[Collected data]
•••

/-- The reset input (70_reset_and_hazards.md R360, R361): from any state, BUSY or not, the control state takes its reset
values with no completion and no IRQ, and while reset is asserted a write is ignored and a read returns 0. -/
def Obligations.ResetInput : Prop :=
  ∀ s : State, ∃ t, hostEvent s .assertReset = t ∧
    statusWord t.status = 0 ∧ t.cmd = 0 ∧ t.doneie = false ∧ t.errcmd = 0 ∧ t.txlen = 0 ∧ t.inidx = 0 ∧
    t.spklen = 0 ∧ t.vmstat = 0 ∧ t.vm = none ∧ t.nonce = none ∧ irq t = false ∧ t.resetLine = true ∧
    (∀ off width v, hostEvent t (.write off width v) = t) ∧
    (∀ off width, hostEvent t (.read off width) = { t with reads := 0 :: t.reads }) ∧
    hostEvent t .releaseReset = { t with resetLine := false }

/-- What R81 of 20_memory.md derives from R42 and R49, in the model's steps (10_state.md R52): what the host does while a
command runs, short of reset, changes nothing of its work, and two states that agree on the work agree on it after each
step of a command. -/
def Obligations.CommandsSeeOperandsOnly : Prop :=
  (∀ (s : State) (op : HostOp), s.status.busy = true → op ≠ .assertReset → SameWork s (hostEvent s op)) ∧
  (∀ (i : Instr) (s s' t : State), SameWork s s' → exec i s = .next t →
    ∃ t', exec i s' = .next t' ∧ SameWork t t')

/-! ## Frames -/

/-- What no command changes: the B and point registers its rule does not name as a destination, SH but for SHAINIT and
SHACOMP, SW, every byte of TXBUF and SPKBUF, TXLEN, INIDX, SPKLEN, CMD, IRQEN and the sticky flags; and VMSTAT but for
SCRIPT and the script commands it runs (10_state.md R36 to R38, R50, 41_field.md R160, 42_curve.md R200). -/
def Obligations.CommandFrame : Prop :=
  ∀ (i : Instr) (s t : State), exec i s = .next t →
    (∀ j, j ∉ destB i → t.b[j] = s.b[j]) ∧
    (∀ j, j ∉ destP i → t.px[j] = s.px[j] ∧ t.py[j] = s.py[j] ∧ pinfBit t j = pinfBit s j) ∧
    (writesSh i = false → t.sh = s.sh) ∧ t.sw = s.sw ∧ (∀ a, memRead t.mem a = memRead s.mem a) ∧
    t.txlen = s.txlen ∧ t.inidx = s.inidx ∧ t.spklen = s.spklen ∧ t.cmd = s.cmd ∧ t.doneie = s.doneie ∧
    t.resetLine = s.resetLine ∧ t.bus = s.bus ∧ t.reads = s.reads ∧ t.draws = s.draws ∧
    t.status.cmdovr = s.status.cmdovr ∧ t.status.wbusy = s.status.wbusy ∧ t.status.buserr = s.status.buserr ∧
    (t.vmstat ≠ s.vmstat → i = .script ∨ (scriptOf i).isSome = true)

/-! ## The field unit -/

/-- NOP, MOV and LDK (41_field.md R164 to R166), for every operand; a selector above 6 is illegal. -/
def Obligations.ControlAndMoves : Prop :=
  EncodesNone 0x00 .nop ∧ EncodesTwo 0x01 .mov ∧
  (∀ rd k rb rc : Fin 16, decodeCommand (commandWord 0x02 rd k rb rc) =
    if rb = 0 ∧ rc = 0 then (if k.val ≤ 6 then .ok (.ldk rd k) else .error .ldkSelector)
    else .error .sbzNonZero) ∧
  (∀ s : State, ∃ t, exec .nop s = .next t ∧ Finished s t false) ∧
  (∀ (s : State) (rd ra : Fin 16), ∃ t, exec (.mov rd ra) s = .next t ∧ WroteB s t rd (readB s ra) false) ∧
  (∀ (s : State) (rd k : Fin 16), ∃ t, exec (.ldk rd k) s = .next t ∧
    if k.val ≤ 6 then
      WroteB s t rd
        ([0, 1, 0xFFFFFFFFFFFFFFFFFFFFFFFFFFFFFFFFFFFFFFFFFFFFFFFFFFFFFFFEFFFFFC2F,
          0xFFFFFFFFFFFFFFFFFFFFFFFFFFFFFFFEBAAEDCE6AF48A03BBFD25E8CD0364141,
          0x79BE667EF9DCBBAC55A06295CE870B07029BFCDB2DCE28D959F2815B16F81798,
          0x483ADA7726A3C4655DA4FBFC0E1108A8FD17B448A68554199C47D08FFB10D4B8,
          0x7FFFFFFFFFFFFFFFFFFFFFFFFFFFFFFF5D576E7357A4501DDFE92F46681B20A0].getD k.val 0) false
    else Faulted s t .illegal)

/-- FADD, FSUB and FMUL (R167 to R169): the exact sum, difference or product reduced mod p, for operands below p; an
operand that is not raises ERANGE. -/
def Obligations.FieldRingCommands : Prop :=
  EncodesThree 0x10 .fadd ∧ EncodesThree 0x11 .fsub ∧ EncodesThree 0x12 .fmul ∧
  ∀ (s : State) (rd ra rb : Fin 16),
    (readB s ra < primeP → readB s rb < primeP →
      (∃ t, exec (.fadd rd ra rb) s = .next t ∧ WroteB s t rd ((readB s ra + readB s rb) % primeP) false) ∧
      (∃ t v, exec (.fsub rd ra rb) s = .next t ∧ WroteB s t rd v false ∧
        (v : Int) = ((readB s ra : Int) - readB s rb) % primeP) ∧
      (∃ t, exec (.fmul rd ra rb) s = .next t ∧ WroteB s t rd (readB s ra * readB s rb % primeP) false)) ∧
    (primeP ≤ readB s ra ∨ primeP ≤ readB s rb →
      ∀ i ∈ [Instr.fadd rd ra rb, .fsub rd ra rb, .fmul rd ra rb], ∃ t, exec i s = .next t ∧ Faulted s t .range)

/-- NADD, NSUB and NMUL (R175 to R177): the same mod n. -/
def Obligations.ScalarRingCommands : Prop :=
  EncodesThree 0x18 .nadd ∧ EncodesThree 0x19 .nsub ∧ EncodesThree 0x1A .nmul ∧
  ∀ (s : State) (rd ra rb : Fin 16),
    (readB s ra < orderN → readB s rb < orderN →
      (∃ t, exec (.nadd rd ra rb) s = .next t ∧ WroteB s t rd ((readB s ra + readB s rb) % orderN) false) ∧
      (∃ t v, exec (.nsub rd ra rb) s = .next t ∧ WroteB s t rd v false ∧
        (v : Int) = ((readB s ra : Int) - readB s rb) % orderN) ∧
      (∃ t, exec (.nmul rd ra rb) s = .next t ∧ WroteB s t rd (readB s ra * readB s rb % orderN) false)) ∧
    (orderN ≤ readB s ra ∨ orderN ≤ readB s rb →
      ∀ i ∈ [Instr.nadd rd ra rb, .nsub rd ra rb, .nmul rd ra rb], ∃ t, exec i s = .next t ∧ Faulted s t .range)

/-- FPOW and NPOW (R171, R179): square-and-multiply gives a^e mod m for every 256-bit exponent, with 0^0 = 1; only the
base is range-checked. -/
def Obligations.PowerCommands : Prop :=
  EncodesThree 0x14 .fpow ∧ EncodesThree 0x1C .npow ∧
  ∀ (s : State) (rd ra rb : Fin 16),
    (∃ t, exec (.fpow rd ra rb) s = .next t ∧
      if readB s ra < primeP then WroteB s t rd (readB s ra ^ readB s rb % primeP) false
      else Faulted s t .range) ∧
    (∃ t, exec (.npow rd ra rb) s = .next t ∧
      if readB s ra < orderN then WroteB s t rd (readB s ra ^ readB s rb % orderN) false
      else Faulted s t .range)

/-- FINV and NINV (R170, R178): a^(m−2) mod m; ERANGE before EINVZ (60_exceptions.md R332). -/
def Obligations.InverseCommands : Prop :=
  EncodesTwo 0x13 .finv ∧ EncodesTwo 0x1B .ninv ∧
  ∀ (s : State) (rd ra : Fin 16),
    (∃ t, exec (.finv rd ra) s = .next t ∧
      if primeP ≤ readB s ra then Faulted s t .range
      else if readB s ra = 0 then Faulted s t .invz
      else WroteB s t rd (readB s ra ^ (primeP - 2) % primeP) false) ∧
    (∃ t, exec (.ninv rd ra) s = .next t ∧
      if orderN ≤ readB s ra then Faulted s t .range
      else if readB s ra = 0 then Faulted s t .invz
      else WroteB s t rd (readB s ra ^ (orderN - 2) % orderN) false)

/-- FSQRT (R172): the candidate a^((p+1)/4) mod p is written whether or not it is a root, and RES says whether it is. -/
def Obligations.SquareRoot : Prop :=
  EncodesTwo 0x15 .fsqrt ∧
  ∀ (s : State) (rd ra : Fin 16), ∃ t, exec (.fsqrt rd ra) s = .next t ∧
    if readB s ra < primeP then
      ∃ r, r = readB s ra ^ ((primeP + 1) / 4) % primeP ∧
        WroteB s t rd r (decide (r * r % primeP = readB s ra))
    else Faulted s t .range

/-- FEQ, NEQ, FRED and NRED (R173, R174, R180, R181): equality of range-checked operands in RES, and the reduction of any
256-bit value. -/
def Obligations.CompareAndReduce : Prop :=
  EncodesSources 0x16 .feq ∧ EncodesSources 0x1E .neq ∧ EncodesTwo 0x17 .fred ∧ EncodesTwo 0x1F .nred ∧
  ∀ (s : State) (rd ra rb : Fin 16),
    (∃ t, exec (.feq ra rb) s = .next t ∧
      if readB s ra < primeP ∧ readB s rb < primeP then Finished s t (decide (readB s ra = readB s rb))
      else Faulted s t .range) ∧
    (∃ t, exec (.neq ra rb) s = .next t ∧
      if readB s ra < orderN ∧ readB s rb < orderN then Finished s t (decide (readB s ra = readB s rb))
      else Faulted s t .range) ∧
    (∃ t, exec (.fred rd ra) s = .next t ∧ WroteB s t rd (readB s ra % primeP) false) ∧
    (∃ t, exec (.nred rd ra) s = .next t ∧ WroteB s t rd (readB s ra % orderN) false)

•••

Instructions to follow = Above are the records. Print exactly, and only, the lines from the line with "def Obligations.SquareRoot : Prop" to the line with "4) % primeP ∧", both inclusive.

Result of the exercise =
def Obligations.SquareRoot : Prop :=
  EncodesTwo 0x15 .fsqrt ∧
  ∀ (s : State) (rd ra : Fin 16), ∃ t, exec (.fsqrt rd ra) s = .next t ∧
    if readB s ra < primeP then
      ∃ r, r = readB s ra ^ ((primeP + 1) / 4) % primeP ∧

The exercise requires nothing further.